======== Provided information
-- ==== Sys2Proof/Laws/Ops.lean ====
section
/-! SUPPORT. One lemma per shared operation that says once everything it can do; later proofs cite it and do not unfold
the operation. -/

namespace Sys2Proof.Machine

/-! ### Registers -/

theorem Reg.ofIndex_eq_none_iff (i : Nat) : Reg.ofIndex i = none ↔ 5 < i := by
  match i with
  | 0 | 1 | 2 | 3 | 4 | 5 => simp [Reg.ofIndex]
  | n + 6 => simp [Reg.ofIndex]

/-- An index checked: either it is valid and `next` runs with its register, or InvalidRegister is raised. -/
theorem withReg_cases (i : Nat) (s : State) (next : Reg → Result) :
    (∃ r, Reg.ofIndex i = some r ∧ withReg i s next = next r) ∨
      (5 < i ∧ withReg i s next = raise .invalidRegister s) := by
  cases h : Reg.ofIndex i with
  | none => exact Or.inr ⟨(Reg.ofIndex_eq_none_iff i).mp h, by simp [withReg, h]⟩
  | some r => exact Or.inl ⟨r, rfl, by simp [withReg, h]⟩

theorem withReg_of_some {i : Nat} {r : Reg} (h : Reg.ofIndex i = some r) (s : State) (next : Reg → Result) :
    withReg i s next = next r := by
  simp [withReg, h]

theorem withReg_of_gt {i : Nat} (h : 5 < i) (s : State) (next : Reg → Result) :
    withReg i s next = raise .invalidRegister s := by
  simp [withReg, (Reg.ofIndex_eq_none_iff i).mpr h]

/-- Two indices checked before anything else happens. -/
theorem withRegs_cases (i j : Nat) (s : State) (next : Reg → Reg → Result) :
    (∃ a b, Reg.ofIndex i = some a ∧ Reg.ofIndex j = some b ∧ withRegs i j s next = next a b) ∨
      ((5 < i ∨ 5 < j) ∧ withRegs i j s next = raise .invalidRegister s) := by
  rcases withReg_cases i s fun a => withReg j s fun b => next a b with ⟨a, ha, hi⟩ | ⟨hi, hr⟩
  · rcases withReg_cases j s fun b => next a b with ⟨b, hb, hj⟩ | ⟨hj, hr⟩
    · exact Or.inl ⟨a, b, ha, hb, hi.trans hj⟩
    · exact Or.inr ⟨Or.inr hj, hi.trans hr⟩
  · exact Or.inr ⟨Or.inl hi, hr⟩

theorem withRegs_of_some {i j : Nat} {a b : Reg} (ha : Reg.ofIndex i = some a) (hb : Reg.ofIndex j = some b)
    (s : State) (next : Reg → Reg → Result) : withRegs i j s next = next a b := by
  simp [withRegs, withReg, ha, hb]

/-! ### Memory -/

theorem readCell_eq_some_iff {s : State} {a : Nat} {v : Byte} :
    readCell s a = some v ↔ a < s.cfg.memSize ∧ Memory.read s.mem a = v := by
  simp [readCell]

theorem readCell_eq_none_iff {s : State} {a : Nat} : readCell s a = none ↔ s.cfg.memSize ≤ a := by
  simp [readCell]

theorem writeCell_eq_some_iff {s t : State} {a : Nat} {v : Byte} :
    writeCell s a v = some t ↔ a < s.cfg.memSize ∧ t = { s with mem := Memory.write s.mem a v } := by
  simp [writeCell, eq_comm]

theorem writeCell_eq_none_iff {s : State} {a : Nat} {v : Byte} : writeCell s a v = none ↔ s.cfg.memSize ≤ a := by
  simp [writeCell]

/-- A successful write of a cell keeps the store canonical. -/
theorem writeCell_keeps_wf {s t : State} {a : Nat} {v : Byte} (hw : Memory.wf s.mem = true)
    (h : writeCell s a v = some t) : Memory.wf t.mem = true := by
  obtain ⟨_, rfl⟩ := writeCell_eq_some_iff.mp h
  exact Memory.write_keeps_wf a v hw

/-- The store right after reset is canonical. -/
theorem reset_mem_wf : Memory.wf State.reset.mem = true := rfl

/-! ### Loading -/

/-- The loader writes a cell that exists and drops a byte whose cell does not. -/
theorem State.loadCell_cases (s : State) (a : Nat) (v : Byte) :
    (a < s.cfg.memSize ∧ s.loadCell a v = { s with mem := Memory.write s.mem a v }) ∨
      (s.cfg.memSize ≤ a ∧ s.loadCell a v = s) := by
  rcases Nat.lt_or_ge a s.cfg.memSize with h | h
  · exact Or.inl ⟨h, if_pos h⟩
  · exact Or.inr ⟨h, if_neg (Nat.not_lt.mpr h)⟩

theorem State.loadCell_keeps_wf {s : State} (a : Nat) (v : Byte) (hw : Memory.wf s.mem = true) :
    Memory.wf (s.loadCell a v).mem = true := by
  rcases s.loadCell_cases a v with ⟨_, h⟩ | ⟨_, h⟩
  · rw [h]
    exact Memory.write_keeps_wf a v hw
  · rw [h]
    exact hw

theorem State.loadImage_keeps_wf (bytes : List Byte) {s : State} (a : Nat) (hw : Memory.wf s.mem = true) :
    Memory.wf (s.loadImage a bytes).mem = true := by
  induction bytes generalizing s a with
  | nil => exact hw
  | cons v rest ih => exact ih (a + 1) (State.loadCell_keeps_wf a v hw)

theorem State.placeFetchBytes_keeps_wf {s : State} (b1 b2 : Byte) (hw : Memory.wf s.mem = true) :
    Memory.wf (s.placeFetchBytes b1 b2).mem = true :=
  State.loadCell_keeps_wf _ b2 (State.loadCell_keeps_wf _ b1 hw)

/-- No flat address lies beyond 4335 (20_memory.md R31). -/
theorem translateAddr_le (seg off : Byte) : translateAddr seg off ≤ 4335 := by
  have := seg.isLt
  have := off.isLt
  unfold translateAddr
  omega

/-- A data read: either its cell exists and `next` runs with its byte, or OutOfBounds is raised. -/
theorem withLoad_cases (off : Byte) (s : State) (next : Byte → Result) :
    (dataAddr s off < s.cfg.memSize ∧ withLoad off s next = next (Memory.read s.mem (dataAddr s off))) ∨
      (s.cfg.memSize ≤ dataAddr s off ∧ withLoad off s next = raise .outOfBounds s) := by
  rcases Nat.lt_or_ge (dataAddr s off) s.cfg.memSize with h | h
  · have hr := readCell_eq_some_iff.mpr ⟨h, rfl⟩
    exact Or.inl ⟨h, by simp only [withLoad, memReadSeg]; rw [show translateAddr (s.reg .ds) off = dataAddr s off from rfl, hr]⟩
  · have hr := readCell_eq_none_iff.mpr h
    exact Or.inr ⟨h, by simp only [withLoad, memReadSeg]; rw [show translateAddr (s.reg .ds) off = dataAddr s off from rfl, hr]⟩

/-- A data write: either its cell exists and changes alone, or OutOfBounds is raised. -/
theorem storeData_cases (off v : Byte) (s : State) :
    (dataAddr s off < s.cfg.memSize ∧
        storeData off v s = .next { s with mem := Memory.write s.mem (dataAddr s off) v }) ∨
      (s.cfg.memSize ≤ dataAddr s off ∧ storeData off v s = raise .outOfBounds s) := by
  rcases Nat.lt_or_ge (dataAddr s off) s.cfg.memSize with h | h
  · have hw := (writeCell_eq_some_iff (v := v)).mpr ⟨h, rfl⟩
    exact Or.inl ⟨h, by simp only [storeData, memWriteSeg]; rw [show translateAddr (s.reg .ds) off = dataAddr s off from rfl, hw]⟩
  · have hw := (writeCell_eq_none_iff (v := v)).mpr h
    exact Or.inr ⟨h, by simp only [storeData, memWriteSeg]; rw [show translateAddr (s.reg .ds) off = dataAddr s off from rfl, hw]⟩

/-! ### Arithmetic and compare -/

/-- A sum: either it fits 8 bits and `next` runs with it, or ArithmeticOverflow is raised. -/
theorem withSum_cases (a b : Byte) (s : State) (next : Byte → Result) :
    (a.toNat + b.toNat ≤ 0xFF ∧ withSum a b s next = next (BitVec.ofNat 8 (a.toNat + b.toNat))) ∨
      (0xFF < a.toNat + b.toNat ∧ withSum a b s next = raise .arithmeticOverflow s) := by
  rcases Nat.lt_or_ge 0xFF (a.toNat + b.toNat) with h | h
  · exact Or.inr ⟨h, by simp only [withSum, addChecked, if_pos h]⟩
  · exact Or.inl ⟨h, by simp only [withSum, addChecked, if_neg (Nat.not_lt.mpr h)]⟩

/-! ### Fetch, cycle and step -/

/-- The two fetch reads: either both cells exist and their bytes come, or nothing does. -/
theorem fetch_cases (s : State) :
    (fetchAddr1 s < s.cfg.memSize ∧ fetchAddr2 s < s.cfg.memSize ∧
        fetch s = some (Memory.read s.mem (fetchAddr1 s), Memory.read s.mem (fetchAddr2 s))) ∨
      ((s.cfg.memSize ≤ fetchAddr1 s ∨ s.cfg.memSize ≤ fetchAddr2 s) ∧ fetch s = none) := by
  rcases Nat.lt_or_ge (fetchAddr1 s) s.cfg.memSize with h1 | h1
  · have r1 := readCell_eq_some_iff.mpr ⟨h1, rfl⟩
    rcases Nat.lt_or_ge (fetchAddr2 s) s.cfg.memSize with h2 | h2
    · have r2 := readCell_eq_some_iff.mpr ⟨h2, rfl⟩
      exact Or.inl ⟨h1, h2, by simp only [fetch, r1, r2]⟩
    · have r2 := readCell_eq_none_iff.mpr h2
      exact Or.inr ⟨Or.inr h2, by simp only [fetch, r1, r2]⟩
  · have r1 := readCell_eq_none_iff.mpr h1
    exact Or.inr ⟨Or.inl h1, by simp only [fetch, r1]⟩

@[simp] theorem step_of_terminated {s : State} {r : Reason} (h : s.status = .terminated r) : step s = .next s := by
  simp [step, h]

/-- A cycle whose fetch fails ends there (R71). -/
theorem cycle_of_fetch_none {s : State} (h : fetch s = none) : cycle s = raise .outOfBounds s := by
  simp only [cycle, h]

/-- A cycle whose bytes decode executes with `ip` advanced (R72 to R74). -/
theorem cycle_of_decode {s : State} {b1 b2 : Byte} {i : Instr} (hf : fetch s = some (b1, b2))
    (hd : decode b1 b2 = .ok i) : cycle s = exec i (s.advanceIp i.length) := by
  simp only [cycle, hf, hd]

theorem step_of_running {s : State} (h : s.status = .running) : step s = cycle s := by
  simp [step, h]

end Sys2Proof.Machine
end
================
======== Provided information
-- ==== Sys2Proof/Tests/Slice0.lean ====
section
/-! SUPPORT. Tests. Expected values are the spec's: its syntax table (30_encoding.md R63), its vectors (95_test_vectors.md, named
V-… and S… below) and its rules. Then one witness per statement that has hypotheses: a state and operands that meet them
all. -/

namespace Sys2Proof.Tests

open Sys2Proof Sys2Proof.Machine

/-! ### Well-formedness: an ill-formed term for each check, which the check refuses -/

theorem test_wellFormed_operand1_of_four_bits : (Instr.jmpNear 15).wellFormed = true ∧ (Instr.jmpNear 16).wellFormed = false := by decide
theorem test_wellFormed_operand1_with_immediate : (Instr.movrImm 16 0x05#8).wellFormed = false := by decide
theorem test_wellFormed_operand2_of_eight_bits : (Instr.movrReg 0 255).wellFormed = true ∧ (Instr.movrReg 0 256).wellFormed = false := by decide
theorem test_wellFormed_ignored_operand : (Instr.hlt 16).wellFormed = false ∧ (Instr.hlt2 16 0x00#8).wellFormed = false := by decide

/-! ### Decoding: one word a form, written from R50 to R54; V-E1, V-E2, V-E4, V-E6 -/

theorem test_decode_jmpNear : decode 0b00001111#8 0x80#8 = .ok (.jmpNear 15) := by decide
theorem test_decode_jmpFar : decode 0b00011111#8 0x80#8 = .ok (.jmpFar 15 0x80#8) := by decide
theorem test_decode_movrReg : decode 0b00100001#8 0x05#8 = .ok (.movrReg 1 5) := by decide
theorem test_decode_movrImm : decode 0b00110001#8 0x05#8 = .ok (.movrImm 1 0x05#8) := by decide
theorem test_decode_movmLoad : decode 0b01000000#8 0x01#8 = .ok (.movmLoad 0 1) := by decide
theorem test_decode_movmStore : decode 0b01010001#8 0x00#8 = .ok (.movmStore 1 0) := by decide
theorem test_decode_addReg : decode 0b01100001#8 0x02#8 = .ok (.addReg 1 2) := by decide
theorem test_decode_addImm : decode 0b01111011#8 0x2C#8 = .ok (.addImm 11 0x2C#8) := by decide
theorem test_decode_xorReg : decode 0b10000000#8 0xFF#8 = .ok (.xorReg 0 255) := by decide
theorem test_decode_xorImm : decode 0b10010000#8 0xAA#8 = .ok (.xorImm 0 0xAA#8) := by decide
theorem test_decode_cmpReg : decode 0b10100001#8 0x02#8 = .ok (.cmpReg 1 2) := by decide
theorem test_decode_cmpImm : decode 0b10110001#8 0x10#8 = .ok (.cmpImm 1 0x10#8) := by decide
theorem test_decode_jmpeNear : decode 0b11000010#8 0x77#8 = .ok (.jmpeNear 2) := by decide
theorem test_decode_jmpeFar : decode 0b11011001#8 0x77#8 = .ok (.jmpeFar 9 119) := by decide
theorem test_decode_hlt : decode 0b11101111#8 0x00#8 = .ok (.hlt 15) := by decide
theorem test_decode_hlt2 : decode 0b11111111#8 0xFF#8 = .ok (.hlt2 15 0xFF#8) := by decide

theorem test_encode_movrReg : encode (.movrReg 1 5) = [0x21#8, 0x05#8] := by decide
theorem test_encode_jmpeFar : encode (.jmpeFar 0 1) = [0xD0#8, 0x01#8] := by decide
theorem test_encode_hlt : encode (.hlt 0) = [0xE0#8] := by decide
================
Brief>
What lines in the data above carry "only"? Return them all.

Result of this exercise>
    exact Or.inl ⟨h, by simp only [withLoad, memReadSeg]; rw [show translateAddr (s.reg .ds) off = dataAddr s off from rfl, hr]⟩
    exact Or.inr ⟨h, by simp only [withLoad, memReadSeg]; rw [show translateAddr (s.reg .ds) off = dataAddr s off from rfl, hr]⟩
    exact Or.inl ⟨h, by simp only [storeData, memWriteSeg]; rw [show translateAddr (s.reg .ds) off = dataAddr s off from rfl, hw]⟩
    exact Or.inr ⟨h, by simp only [storeData, memWriteSeg]; rw [show translateAddr (s.reg .ds) off = dataAddr s off from rfl, hw]⟩
  · exact Or.inr ⟨h, by simp only [withSum, addChecked, if_pos h]⟩
  · exact Or.inl ⟨h, by simp only [withSum, addChecked, if_neg (Nat.not_lt.mpr h)]⟩
      exact Or.inl ⟨h1, h2, by simp only [fetch, r1, r2]⟩
      exact Or.inr ⟨Or.inr h2, by simp only [fetch, r1, r2]⟩
    exact Or.inr ⟨Or.inl h1, by simp only [fetch, r1]⟩
  simp only [cycle, h]
  simp only [cycle, hf, hd]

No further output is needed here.